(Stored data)
/-- Doorbells, PUSH, FETCH_VISIT, CQ_STASH_DRAIN and CQ_COALESCE_TIMEOUT: With the core on: SQ_DOORBELL on a page of the function's own
enabled SQ, with a value below twice the ring's size and at most the ring's size past SQ_HEAD, sets SQ_TAIL; on a page of another function,
of a ring that is not enabled, or with another value it counts BAD_DOORBELLS and raises E-8103; on a page of no ring it raises E-8103 of
that page. CQ_DOORBELL of an own enabled CQ, the first of its instant, with a value below twice the size and not past CQ_TAIL, sets CQ_HEAD,
keeps the head of before for the cycle, drops the signals of consumed entries and shows the ring; on another function's page, of a ring not
enabled or with another value it raises E-8103. PUSH of 64 bytes to an own SQ keeps them in the slot with the instant; of another length it
is a bad write (badWrite). FETCH_VISIT 2 ns or more after the last takes one visit of the round's next ring and fetches the smallest of
SQ_BURST, what is unfetched and what may be in flight, counts the jobs and settles a disable. CQ_STASH_DRAIN 4 ns or more after the CQ's
last, of an enabled CQ not in ERROR, of a stash that is not empty and to which no table is bound, with room in the ring: a write that
succeeds marks the stash as draining at the instant's end; one that fails sends the PCIe error, takes the CQ to ERROR and raises E-8201.
CQ_COALESCE_TIMEOUT of a ring with a vector, whose oldest unsignalled entry is CQ_COAL_NS old, signals and leaves none unsignalled; with
none unsignalled it changes nothing. Rests on (parts of) R390, R393 to R400, R411, R412, R414. Where these rules leave the point open it
states the model's choice: log entries 23, 81, 82, 191, 223, 225, 226. -/
def Obligations.RingsAreServed : Prop :=
  (∀ (s : State) (f : Fin 33) (p : Fin 1024) (q v : Nat), s.CoreOn → s.sqPage f p = some (q, true) → s.on (Obj.SQ_CONFIG_SQ_ENABLE q) =
    true → v < 2 ^ (s.get (Obj.SQ_CONFIG_SQ_SIZE q) + 1) → ringUsed (s.get (Obj.SQ_CONFIG_SQ_SIZE q)) (s.get (Obj.SQ_CONFIG_SQ_HEAD q))
    v ≤ 2 ^ s.get (Obj.SQ_CONFIG_SQ_SIZE q) → exec (.sqDoorbell f p v) s = .next (s.set (Obj.SQ_CONFIG_SQ_TAIL q) v)) ∧
  (∀ (s : State) (f : Fin 33) (p : Fin 1024) (q v : Nat) (o : Bool), s.CoreOn → s.sqPage f p = some (q, o) → (o = false ∨ s.on
    (Obj.SQ_CONFIG_SQ_ENABLE q) = false ∨ 2 ^ (s.get (Obj.SQ_CONFIG_SQ_SIZE q) + 1) ≤ v ∨ 2 ^ s.get (Obj.SQ_CONFIG_SQ_SIZE q) < ringUsed
    (s.get (Obj.SQ_CONFIG_SQ_SIZE q)) (s.get (Obj.SQ_CONFIG_SQ_HEAD q)) v) → exec (.sqDoorbell f p v) s = .next ((s.bump
    (Obj.SQ_CONFIG_BAD_DOORBELLS q)).raise 0x8103 uMGMT 0 q)) ∧
  (∀ (s : State) (f : Fin 33) (p : Fin 1024) (q v : Nat), s.CoreOn → s.cqPage f p = some (q, true) → s.on (Obj.CQ_CONFIG_CQ_ENABLE q) =
    true → v < 2 ^ (s.get (Obj.CQ_CONFIG_CQ_SIZE q) + 1) → ringUsed (s.get (Obj.CQ_CONFIG_CQ_SIZE q)) (s.get (Obj.CQ_CONFIG_CQ_HEAD q))
    v ≤ ringUsed (s.get (Obj.CQ_CONFIG_CQ_SIZE q)) (s.get (Obj.CQ_CONFIG_CQ_HEAD q)) (s.get (Obj.CQ_CONFIG_CQ_TAIL q)) → (s.cq
    q).oldHead = none → exec (.cqDoorbell f p v) s = .next (((s.setCq q { s.cq q with oldHead := some (s.time.now, s.get (Obj.CQ_CONFIG_CQ_HEAD q)), unsignalled := (s.cq q).unsignalled.drop ((s.cq q).unsignalled.length - ringUsed (s.get (Obj.CQ_CONFIG_CQ_SIZE q)) v (s.get (Obj.CQ_CONFIG_CQ_TAIL q))) }).set
    (Obj.CQ_CONFIG_CQ_HEAD q) v).cqShow q)) ∧
  (∀ (s : State) (f : Fin 33) (p : Fin 1024) (q : Nat) (v : Nat), s.CoreOn → s.sqPage f p = none → exec (.sqDoorbell f p v) s = .next
    (s.raise 0x8103 uMGMT 0 (pageScope f p false))) ∧
  (∀ (s : State) (f : Fin 33) (p : Fin 1024) (q v : Nat) (o : Bool), s.CoreOn → s.cqPage f p = some (q, o) → (o = false ∨ s.on
    (Obj.CQ_CONFIG_CQ_ENABLE q) = false ∨ 2 ^ (s.get (Obj.CQ_CONFIG_CQ_SIZE q) + 1) ≤ v ∨ ringUsed (s.get (Obj.CQ_CONFIG_CQ_SIZE q))
    (s.get (Obj.CQ_CONFIG_CQ_HEAD q)) (s.get (Obj.CQ_CONFIG_CQ_TAIL q)) < ringUsed (s.get (Obj.CQ_CONFIG_CQ_SIZE q)) (s.get
    (Obj.CQ_CONFIG_CQ_HEAD q)) v) → exec (.cqDoorbell f p v) s = .next (s.raise 0x8103 uMGMT 0 (1024 + q))) ∧
  (∀ (s : State) (f : Fin 33) (p : Fin 1024) (x : Fin 4) (e : List Byte) (q : Nat), s.CoreOn → s.sqPage f p = some (q, true) → e.length =
    64 → exec (.push f p x e) s = .next (s.withHost { s.host with push := Table.put noPush s.host.push (4 * q + x) (some ⟨e, true, s.time.now⟩) })) ∧
  (∀ (s : State) (f : Fin 33) (p : Fin 1024) (x : Fin 4) (e : List Byte) (q : Nat), s.CoreOn → s.sqPage f p = some (q, true) → e.length ≠
    64 → exec (.push f p x e) s = .next (s.badWrite f p)) ∧
  (∀ (s : State) (mem : List (Option (List Byte))) (r : Nat), s.CoreOn → (s.host.visitAt.all (fun b => Nat.ble (b + 2) s.time.now) = true)
    → s.nextVisit = some r → exec (.fetchVisit mem) s = .next ((State.fetchAll r ((List.range (min (min (s.get (Obj.SQ_CONFIG_SQ_BURST
    r)) (s.unfetched r)) (s.fetchRoom r))).map fun k => mem.getD k none) (s.withHost { s.host with visits := Table.put (fun _ => 0) s.host.visits r (s.visitsLeft r - 1), fetchLast := (r + 1024 - s.host.fetchPtr) % 1024 + 1, visitAt := some s.time.now })).countJobs.settleDisable)) ∧
  (∀ (s : State) (q : Fin 1024), s.CoreOn → s.get (Obj.CQ_CONFIG_CQ_ENABLE q) ≠ 0 → s.get (Obj.CQ_CONFIG_CQ_STATE q) ≠ 3 → s.boundTables q
    = [] → (s.cq q).stash ≠ [] → 0 < s.cqRoom q → ((s.cq q).drained.all (fun b => Nat.ble (b + 4) s.time.now) = true) → exec
    (.cqStashDrain q true) s = .next (s.setCq q { s.cq q with draining := true })) ∧
  (∀ (s : State) (q : Fin 1024), s.CoreOn → s.get (Obj.CQ_CONFIG_CQ_ENABLE q) ≠ 0 → s.get (Obj.CQ_CONFIG_CQ_STATE q) ≠ 3 → s.boundTables q
    = [] → (s.cq q).stash ≠ [] → 0 < s.cqRoom q → ((s.cq q).drained.all (fun b => Nat.ble (b + 4) s.time.now) = true) → exec
    (.cqStashDrain q false) s = .next (((s.emit (.pcieError (s.cqFn q))).set (Obj.CQ_CONFIG_CQ_STATE q) 3).raise 0x8201 uMGMT 0 (1024 +
    q))) ∧
  (∀ (s : State) (q : Fin 1024) (w : Nat × Bool) (l : List (Nat × Bool)), s.CoreOn → (s.cq q).unsignalled = w :: l → s.get
    (Obj.CQ_CONFIG_CQ_VECTOR q) ≠ 0xFFFF → w.1 + s.get (Obj.CQ_CONFIG_CQ_COAL_NS q) ≤ s.time.now → exec (.cqCoalesceTimeout q) s = .next
    ((s.setCq q { s.cq q with unsignalled := [] }).signal (s.cqFn q) (s.get (Obj.CQ_CONFIG_CQ_VECTOR q)))) ∧
  (∀ (s : State) (q : Fin 1024), s.CoreOn → (s.cq q).unsignalled = [] → exec (.cqCoalesceTimeout q) s = .next (s))

/-- SQ_ENABLE, CQ_ENABLE and VF_RESOURCES: Of an accepted write for a ring the master has selected: SQ_ENABLE 1 of a ring not live, whose CQ
is below 1,024, enabled, of the same function, bound to no table nor to the events and with an empty stash, sets SQ_ENABLE and STATE to 1
and the indices to 0; SQ_ENABLE 0 of an enabled ring aborts its receive buffers; where nothing of it is left STATE is 0, else the write
waits for its end. Each is finished as State.finish says. CQ_ENABLE 1 of a ring that is not enabled clears its indices and stash and sets
STATE to 1; CQ_ENABLE 0 of one that a live SQ uses is BUSY and changes only the access status. A write of VF_RESOURCES that its rule admits
is stored and answered OK. One of SQ_FIRST is INVALID where the block runs beyond 1,024, or overlaps another VF's block, neither being
empty; where it does neither, it is BUSY with a live SQ in the block, old or new. A refusal changes only the access status. Rests on (parts
of) R392, R393, R415, R417. Where these rules leave the point open it states the model's choice: log entries 84, 226, 230. -/
def Obligations.RingsAreEnabledAndLent : Prop :=
  (∀ (s : State) (q : Nat) (m v : Nat), s.Accepts m (Obj.SQ_CONFIG_SQ_ENABLE q) v → s.selectedSq m = some q → v = 1 → s.sqLive q = false →
    s.sqCq q < 1024 → s.get (Obj.CQ_CONFIG_CQ_ENABLE (s.sqCq q)) = 1 → s.cqFn (s.sqCq q) = s.sqFn q → s.boundTables (s.sqCq q) = [] →
    s.get Obj.EVENT_CTRL_EVENT_CQ ≠ s.sqCq q → (s.cq (s.sqCq q)).stash = [] → exec (.sqEnable m v) s = .next (State.finish (pathOf m) m
    (Obj.SQ_CONFIG_SQ_ENABLE q) (.ok, ((((s.set (Obj.SQ_CONFIG_SQ_ENABLE q) 1).set (Obj.SQ_CONFIG_SQ_HEAD q) 0).set
    (Obj.SQ_CONFIG_SQ_TAIL q) 0).withHost { s.host with stopped := s.host.stopped.filter (· != q) }).set (Obj.SQ_CONFIG_SQ_STATE q) 1))) ∧
  (∀ (s : State) (q m v : Nat) (w : State), s.Accepts m (Obj.SQ_CONFIG_SQ_ENABLE q) v → s.selectedSq m = some q → v = 0 → s.on
    (Obj.SQ_CONFIG_SQ_ENABLE q) = true → w = ((s.abortRx q).set (Obj.SQ_CONFIG_SQ_ENABLE q) 0).countJobs → w.sqEmpty q = true → exec
    (.sqEnable m v) s = .next (State.finish (pathOf m) m (Obj.SQ_CONFIG_SQ_ENABLE q) (.ok, w.set (Obj.SQ_CONFIG_SQ_STATE q) 0))) ∧
  (∀ (s : State) (q m v : Nat) (w : State), s.Accepts m (Obj.SQ_CONFIG_SQ_ENABLE q) v → s.selectedSq m = some q → v = 0 → s.on
    (Obj.SQ_CONFIG_SQ_ENABLE q) = true → w = ((s.abortRx q).set (Obj.SQ_CONFIG_SQ_ENABLE q) 0).countJobs → w.sqEmpty q = false → exec
    (.sqEnable m v) s = .next (State.finish (pathOf m) m (Obj.SQ_CONFIG_SQ_ENABLE q) (.ok, w.withHost { w.host with disabling := w.host.disabling ++ [⟨q, m, some .direct⟩] }))) ∧
  (∀ (s : State) (q : Nat) (m v : Nat), s.Accepts m (Obj.CQ_CONFIG_CQ_ENABLE q) v → s.selectedCq m = some q → v = 1 → s.on
    (Obj.CQ_CONFIG_CQ_ENABLE q) = false → exec (.cqEnable m v) s = .next (State.finish (pathOf m) m (Obj.CQ_CONFIG_CQ_ENABLE q) (.ok,
    ((((s.set (Obj.CQ_CONFIG_CQ_HEAD q) 0).set (Obj.CQ_CONFIG_CQ_TAIL q) 0).setCq q {}).set (Obj.CQ_CONFIG_CQ_ENABLE q) 1).set
    (Obj.CQ_CONFIG_CQ_STATE q) 1))) ∧
  (∀ (s : State) (q : Nat) (m v : Nat), s.Canonical → s.Accepts m (Obj.CQ_CONFIG_CQ_ENABLE q) v → s.selectedCq m = some q → v = 0 → s.on
    (Obj.CQ_CONFIG_CQ_ENABLE q) = true → q < 1024 → (∃ r, r < 1024 ∧ s.sqLive r = true ∧ s.sqCq r = q) → s.sec.fusing = none → ∃ t, exec
    (.cqEnable m v) s = .next t ∧ t.Answered m (Obj.CQ_CONFIG_CQ_ENABLE q) .busy ∧ Frame (keysOf [Obj.ACCESS_STATUS_LAST_STATUS m,
    Obj.ACCESS_STATUS_LAST_OBJECT m, Obj.ACCESS_STATUS_REFUSED m]) noKey [.sent] s t) ∧
  (∀ (s : State) (u : Fin 32) (k : Fin 4) (m v : Nat), s.Canonical → s.Accepts m (objKey 0 (0x1130 + u.val) (1 + k.val)) v →
    (ruleVfResources u (1 + k.val) (objKey 0 (0x1130 + u.val) (1 + k.val)) v s).1 = .ok → s.sec.fusing = none → ∃ t, exec (.vfResources
    u k m v) s = .next t ∧ t.get (objKey 0 (0x1130 + u.val) (1 + k.val)) = v ∧ t.Answered m (objKey 0 (0x1130 + u.val) (1 + k.val)) .ok
    ∧ Frame (keysOf [objKey 0 (0x1130 + u.val) (1 + k.val)]) noKey [.pair, .dict, .sent] s t) ∧
  (∀ (s : State) (u : Fin 32) (m v : Nat), s.Canonical → s.Accepts m (objKey 0 (0x1130 + u.val) 1) v → 1024 < v + s.get
    (Obj.VF_RESOURCES_SQ_COUNT u) → s.sec.fusing = none → ∃ t, exec (.vfResources u 0 m v) s = .next t ∧ t.Answered m (objKey 0 (0x1130
    + u.val) 1) .invalid ∧ Frame (keysOf [Obj.ACCESS_STATUS_LAST_STATUS m, Obj.ACCESS_STATUS_LAST_OBJECT m, Obj.ACCESS_STATUS_REFUSED
    m]) noKey [.sent] s t) ∧
  (∀ (s : State) (u w : Fin 32) (m v : Nat), s.Canonical → s.Accepts m (objKey 0 (0x1130 + u.val) 1) v → w ≠ u → 0 < s.get
    (Obj.VF_RESOURCES_SQ_COUNT u) → 0 < s.get (Obj.VF_RESOURCES_SQ_COUNT w) → v < s.get (Obj.VF_RESOURCES_SQ_FIRST w) + s.get
    (Obj.VF_RESOURCES_SQ_COUNT w) → s.get (Obj.VF_RESOURCES_SQ_FIRST w) < v + s.get (Obj.VF_RESOURCES_SQ_COUNT u) → s.sec.fusing = none
    → ∃ t, exec (.vfResources u 0 m v) s = .next t ∧ t.Answered m (objKey 0 (0x1130 + u.val) 1) .invalid ∧ Frame (keysOf
    [Obj.ACCESS_STATUS_LAST_STATUS m, Obj.ACCESS_STATUS_LAST_OBJECT m, Obj.ACCESS_STATUS_REFUSED m]) noKey [.sent] s t) ∧
  (∀ (s : State) (u : Fin 32) (i : Nat) (m v : Nat), s.Canonical → s.Accepts m (objKey 0 (0x1130 + u.val) 1) v → v + s.get
    (Obj.VF_RESOURCES_SQ_COUNT u) ≤ 1024 → (∀ w : Fin 32, w ≠ u → s.get (Obj.VF_RESOURCES_SQ_COUNT u) = 0 ∨ s.get
    (Obj.VF_RESOURCES_SQ_COUNT w) = 0 ∨ s.get (Obj.VF_RESOURCES_SQ_FIRST w) + s.get (Obj.VF_RESOURCES_SQ_COUNT w) ≤ v ∨ v + s.get
    (Obj.VF_RESOURCES_SQ_COUNT u) ≤ s.get (Obj.VF_RESOURCES_SQ_FIRST w)) → i < s.get (Obj.VF_RESOURCES_SQ_COUNT u) → (s.sqLive (v + i) =
    true ∨ s.sqLive (s.get (Obj.VF_RESOURCES_SQ_FIRST u) + i) = true) → s.sec.fusing = none → ∃ t, exec (.vfResources u 0 m v) s = .next
    t ∧ t.Answered m (objKey 0 (0x1130 + u.val) 1) .busy ∧ Frame (keysOf [Obj.ACCESS_STATUS_LAST_STATUS m, Obj.ACCESS_STATUS_LAST_OBJECT
    m, Obj.ACCESS_STATUS_REFUSED m]) noKey [.sent] s t)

# WORK TO COMPLETE
All that should be written out is the stretch of lines above between the one holding "keeps the head" and the one holding "succeeds marks the", inclusive, exactly as given.

# TASK SOLUTION
keeps the head of before for the cycle, drops the signals of consumed entries and shows the ring; on another function's page, of a ring not
enabled or with another value it raises E-8103. PUSH of 64 bytes to an own SQ keeps them in the slot with the instant; of another length it
is a bad write (badWrite). FETCH_VISIT 2 ns or more after the last takes one visit of the round's next ring and fetches the smallest of
SQ_BURST, what is unfetched and what may be in flight, counts the jobs and settles a disable. CQ_STASH_DRAIN 4 ns or more after the CQ's
last, of an enabled CQ not in ERROR, of a stash that is not empty and to which no table is bound, with room in the ring: a write that
succeeds marks the stash as draining at the instant's end; one that fails sends the PCIe error, takes the CQ to ERROR and raises E-8201.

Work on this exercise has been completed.